* Work to complete
Write down, unchanged, the entries from the first line through the line holding "refine ⟨rename_leads s v, ?_⟩". Include no other line.

* Records supplied

/-- The record found or created for a listed key: the moves, and that it is there (R58). -/
theorem serviceFor_leads {s t : State} {v : Listed} (h : serviceFor s v = some t) :
    Leads r B s t ∧ (t.service v.key).isSome := by
  unfold serviceFor at h
  cases found : s.service v.key with
  | some w =>
    simp only [found, Option.some.injEq] at h
    subst h
    refine ⟨rename_leads s v, ?_⟩
    rw [rename, State.service_modService (f := fun x => { x with name := v.name }) _ _ fun _ => rfl, found]
    rfl
  | none =>
    simp only [found] at h
    refine ⟨Move.leads (Move.newService found h), ?_⟩
    obtain ⟨i, free, rfl⟩ := createService_some h
    obtain ⟨_, vacant⟩ := lowestFree_some free
    rw [State.service_isSome]
    exact List.mem_map.2 ⟨(i, _), (mem_tableSet vacant _).2 (.inl rfl), rfl⟩

/-- No carriage of the entry has the key, when none is found for it. -/
theorem carriageFor_none {s : State} {e : Nat} {key : Key} (h : s.carriageFor e key = none) :
    ∀ x ∈ s.carriages, x.2.entry = e → x.2.service ≠ key := by
  intro x hx entry service
  have : x.1 ∈ s.carriagesWhere fun x => x.entry = e && x.service = key :=
    List.mem_map.2 ⟨x, List.mem_filter.2 ⟨hx, by simp [entry, service]⟩, rfl⟩
  rw [List.head?_eq_none_iff.1 h] at this
  simp at this

theorem carriageFor_some {s : State} {e c : Nat} {key : Key} (ordered : s.CatalogueOrdered)
    (h : s.carriageFor e key = some c) : ∃ x, s.carriage c = some x ∧ x.entry = e ∧ x.service = key := by
  obtain ⟨x, found, hp⟩ := (mem_carriagesWhere ordered.carriages_ordered _ c).1 (List.mem_of_mem_head? h)
  simp only [Bool.and_eq_true, decide_eq_true_eq] at hp
  exact ⟨x, found, hp⟩

theorem newKey_leads {s : State} {l e : Nat} {v : Listed} (none : s.carriageFor e v.key = none)
    (flows : (v.components.map Prod.snd).Nodup)
    (rule : ∀ st, st = s.boundState l ∨ st = .incomplete → B e (some l) st) : Leads r B s (newKey s l e v) := by
  unfold newKey
  split
  · exact (writeRecord_calm s _ _ _ _).leads
  · rename_i s1 h
    obtain ⟨run, recorded⟩ := serviceFor_leads (r := r) (B := B) h
    have carriages : s1.carriages = s.carriages := serviceFor_within h .carriages (by decide)
    have lanes : s1.lanes = s.lanes := serviceFor_within h .lanes (by decide)
    split
    · exact (run.trans (writeRecord_calm s1 _ _ _ _).leads).trans (Move.free _ _).leads
    · rename_i c free
      have create : Leads r B s1 (attemptBind (withCarriage s1 c (Carriage.created e v s1.clock)) c l false) :=
        Move.leads (Move.create recorded (by rw [carriages]; exact carriageFor_none none) free flows
          (by rw [boundState_of_lanes lanes]; exact rule))
      exact ((run.trans create).trans (Leads.hand _ _)).trans (offerRecord_calm _ _ _ _ _).leads

theorem resetMissing_carriage {s : State} {c : Nat} {x : Carriage} (found : s.carriage c = some x) :
    (resetMissing s c).carriage c = some { x with missing := 0 } := by
  rw [resetMissing, State.carriage_modCarriage, found]
  rfl

theorem listedKey_leads {s : State} {l e c : Nat} {v : Listed} {x : Carriage} (found : s.carriage c = some x)
    (entry : x.entry = e) (flows : (v.components.map Prod.snd).Nodup)
    (rule : ∀ st, st = s.boundState l ∨ st = .incomplete → B e (some l) st) :
    Leads r B s (listedKey s l e c v) := by
  have named : Leads r B s (rename (resetMissing s c) v) := (resetMissing_leads s c).trans (rename_leads _ v)
  have found' : (rename (resetMissing s c) v).carriage c = some { x with missing := 0 } :=
    resetMissing_carriage found
  subst entry
  simp only [listedKey, found]
  refine Leads.ite (fun _ => Leads.ite (fun shelved => ?_) fun _ => named) fun _ => ?_
  · exact named.trans (attemptBind_leads found' (by rw [shelved]; rfl) rule)
  · exact (named.trans (Move.leads (Move.rebind found' flows rule))).trans (offerRecord_calm _ _ _ _ _).leads

theorem reconcileKey_leads {s : State} {l e : Nat} {v : Listed} (flows : (v.components.map Prod.snd).Nodup)
    (rule : ∀ st, st = s.boundState l ∨ st = .incomplete → B e (some l) st) :
    Leads r B s (reconcileKey s l e v) := by
  refine Leads.of_ordered fun ordered => ?_
  unfold reconcileKey
  split
  · exact newKey_leads ‹_› flows rule
  · obtain ⟨x, found, entry, _⟩ := carriageFor_some ordered ‹_›
    exact listedKey_leads found entry flows rule

theorem foldl_reconcileKey_leads {l e : Nat} {vs : List Listed} {s : State}
    (flows : ∀ v ∈ vs, (v.components.map Prod.snd).Nodup)
    (rule : ∀ st, st = s.boundState l ∨ st = .incomplete → B e (some l) st) :
    Leads r B s (vs.foldl (fun s v => reconcileKey s l e v) s) := by
  induction vs generalizing s with
  | nil => exact Leads.refl s
  | cons v vs ih =>
    refine (reconcileKey_leads (flows v (List.mem_cons_self ..)) rule).trans
      (ih (fun w hw => flows w (List.mem_cons_of_mem _ hw)) ?_)
    rw [boundState_of_lanes (reconcileKey_within s l e v .lanes (by decide))]
    exact rule

theorem fullReconciliation_leads {s : State} {l e : Nat} {m : DirectoryMessage}
    (flows : ∀ v ∈ m.services, (v.components.map Prod.snd).Nodup)
    (rule : ∀ st, st = s.boundState l ∨ st = .incomplete → B e (some l) st) :
    Leads r B s (fullReconciliation s l e m) :=
  ((foldl_reconcileKey_leads flows rule).trans (Leads.foldl (fun s c => countMissing_leads s c) _ _)).trans
    (Calm.modEntry _ e _).leads

theorem multiplexChange_lanes (s : State) (e : Nat) (old new : BitVec 16) :
    (multiplexChange s e old new).lanes = s.lanes := by
  have recorded : Within catalogueParts s
      (if s.changeRecorded e then writeRecord s .entryChanged e (old ++ new) none else s) :=
    Within.ite ((writeRecord_within s _ _ _ _).mono (by decide)) (Within.refl _ s)
  have emptied := fun cs => recorded.trans (Within.foldl (ps := catalogueParts) _ (fun s c => vanish_within s c) cs _)
  exact (emptied _) .lanes (by decide)

theorem reconcile_leads {s : State} {l e : Nat} {m : DirectoryMessage} {first : Bool}
    (flows : ∀ v ∈ m.services, (v.components.map Prod.snd).Nodup)
    (rule : ∀ st, st = s.boundState l ∨ st = .incomplete → B e (some l) st) :
    Leads r B s (reconcile s l e m first) := by
  unfold reconcile
  split
  · exact (Calm.modEntry s e _).leads.trans (fullReconciliation_leads flows rule)
  · rename_i id _
    refine Leads.ite (fun _ => (multiplexChange_leads s e id _).trans (fullReconciliation_leads flows ?_)) fun _ =>
      Leads.ite (fun _ => repeatDirectory_leads s l e m) fun _ => fullReconciliation_leads flows rule
    rw [boundState_of_lanes (multiplexChange_lanes s e id _)]
    exact rule

theorem ok_of_check {c : Prop} [Decidable c] {cause : RejectCause} {r : Except RejectCause DirectoryMessage}
    {m : DirectoryMessage} (h : (if c then .error cause else r) = .ok m) : ¬ c ∧ r = .ok m := by
  split at h
  · cases h
  · exact ⟨‹_›, h⟩

/-- The ninth check of R53: the flows of each listed service are distinct. -/
theorem validate_flows {msg : List Byte} {m : DirectoryMessage} (h : validate msg = .ok m) :
    ∀ v ∈ m.services, (v.components.map Prod.snd).Nodup := by
  unfold validate at h
  obtain ⟨-, h⟩ := ok_of_check h
  obtain ⟨-, h⟩ := ok_of_check h
  obtain ⟨-, h⟩ := ok_of_check h
  obtain ⟨-, h⟩ := ok_of_check h
  split at h
  · cases h
  rename_i raw left _
  obtain ⟨-, h⟩ := ok_of_check h
  obtain ⟨-, h⟩ := ok_of_check h
  obtain ⟨-, h⟩ := ok_of_check h
  obtain ⟨-, h⟩ := ok_of_check h
  obtain ⟨-, h⟩ := ok_of_check h
  obtain ⟨distinct, h⟩ := ok_of_check h
  obtain ⟨-, h⟩ := ok_of_check h
  injection h with h
  subst h
  intro v hv
  obtain ⟨r, hr, rfl⟩ := List.mem_map.1 hv
  have flows : (r.words.map wordFlow).Nodup := by
    by_contra repeated
    exact distinct (List.any_eq_true.2 ⟨r, hr, by simpa using repeated⟩)
  simpa [RawService.listed, Function.comp_def] using flows

end
end Sys2Proof.Machine
end

section
namespace Sys2Proof.Machine

open Sys2Proof Host

/-! ## Cells, expiries and commands as sequences of moves -/

section

variable {r : Bool} {B : BindRule}

/-! ### Reading a lane after an update -/

/-- An update of a lane leaves each lane as it was or as the update gives it. -/
theorem lane_modLane_cases (s : State) (m l : Nat) (f : Lane → Lane) :
    (s.modLane m f).lane l = s.lane l ∨ m = l ∧ (s.modLane m f).lane l = f (s.lane l) := by
  by_cases h : m = l
  · subst h
    by_cases hl : m < s.lanes.length
    · exact .inr ⟨rfl, s.lane_modLane m f hl⟩
    · left
      simp [State.lane, List.getD, List.getElem?_eq_none (Nat.le_of_not_lt hl)]
  · exact .inl (s.lane_modLane_other m l f h)
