-- ==== Sys2Proof/Word.lean ====
section
/-! DEFINITION. The word types of the engine (spec/00_scope.md R8, R9, R12): every value is unsigned, bit 0 is the
least significant bit. -/

namespace Sys2Proof

/-- A 32-bit host word: every register, command word and bus transfer (R8, R70). -/
abbrev Word := BitVec 32

/-- One byte lane of a host word (R72). -/
abbrev Byte := BitVec 8

/-- A byte offset into the 4 KiB host window (R8). -/
abbrev Offset := BitVec 12

/-- A field element or hexbit: a raw 6-bit value (R12, R130). -/
abbrev Elem := BitVec 6

/-- The number of a polynomial register P0..P7 (R107). -/
abbrev RegNo := Fin 8

/-- A coefficient index as a command word holds it, 0..63 (R107): 36..63 are encodable and out of range. -/
abbrev CoeffIdx := Fin 64

/-- The exponent of GF.EXP, 0..255 (R104). -/
abbrev Exponent := Fin 256

/-- The three Reed-Solomon codes (R7). -/
inductive Code
  | short
  | medium
  | long
deriving DecidableEq, Repr

/-- A polynomial register: coefficient `i` is the coefficient of `x^i`, capacity 36 (R47, R160). -/
abbrev PolyReg := Vector Elem 36

/-- The symbol buffer SYM[0..35] (R46). -/
abbrev SymBuf := Vector Elem 36

/-- `zext_32(v)` (R9). -/
abbrev zext {n : Nat} (v : BitVec n) : Word := v.setWidth 32

end Sys2Proof
end

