-- ==== Sys2Proof/Machine/GfCommands.lean ====
section
/-! DEFINITION. The GF scalar commands (spec/40_gf.md R140 to R146): each reads only its immediate fields. -/

namespace Sys2Proof.Machine

open Sys2Proof

/-- GF.ADD (R140). -/
def execGfAdd (a b : Elem) (s : State) : Host.Outcome State Fault Refusal := .next (okWith (zext (gfAdd a b)) s)

/-- GF.MUL (R141). -/
def execGfMul (a b : Elem) (s : State) : Host.Outcome State Fault Refusal := .next (okWith (zext (gfMul a b)) s)

/-- GF.DIV (R142): DIVZERO when B = 0. -/
def execGfDiv (a b : Elem) (s : State) : Host.Outcome State Fault Refusal :=
  .next (if b = 0 then commandFault .divZero s else okWith (zext (gfDiv a b)) s)

/-- GF.INV (R144): DIVZERO when A = 0. -/
def execGfInv (a : Elem) (s : State) : Host.Outcome State Fault Refusal :=
  .next (if a = 0 then commandFault .divZero s else okWith (zext (gfInv a)) s)

/-- GF.LOG (R145): LOGZERO when A = 0. -/
def execGfLog (a : Elem) (s : State) : Host.Outcome State Fault Refusal :=
  .next (if a = 0 then commandFault .logZero s else okWith (BitVec.ofNat 32 (gfLog a)) s)

/-- GF.EXP (R143). -/
def execGfExp (e : Exponent) (s : State) : Host.Outcome State Fault Refusal :=
  .next (okWith (zext (alphaPow e.val)) s)

/-- GF.ISZ (R146). -/
def execGfIsz (a : Elem) (s : State) : Host.Outcome State Fault Refusal := .next (okWith (if a = 0 then 1 else 0) s)

end Sys2Proof.Machine
end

* Answer space
/-- The record found or created for a listed key: the moves, and that it is there (R58). -/
theorem serviceFor_leads {s t : State} {v : Listed} (h : serviceFor s v = some t) :
    Leads r B s t ∧ (t.service v.key).isSome := by
  unfold serviceFor at h
  cases found : s.service v.key with
  | some w =>
    simp only [found, Option.some.injEq] at h
    subst h
    refine ⟨rename_leads s v, ?_⟩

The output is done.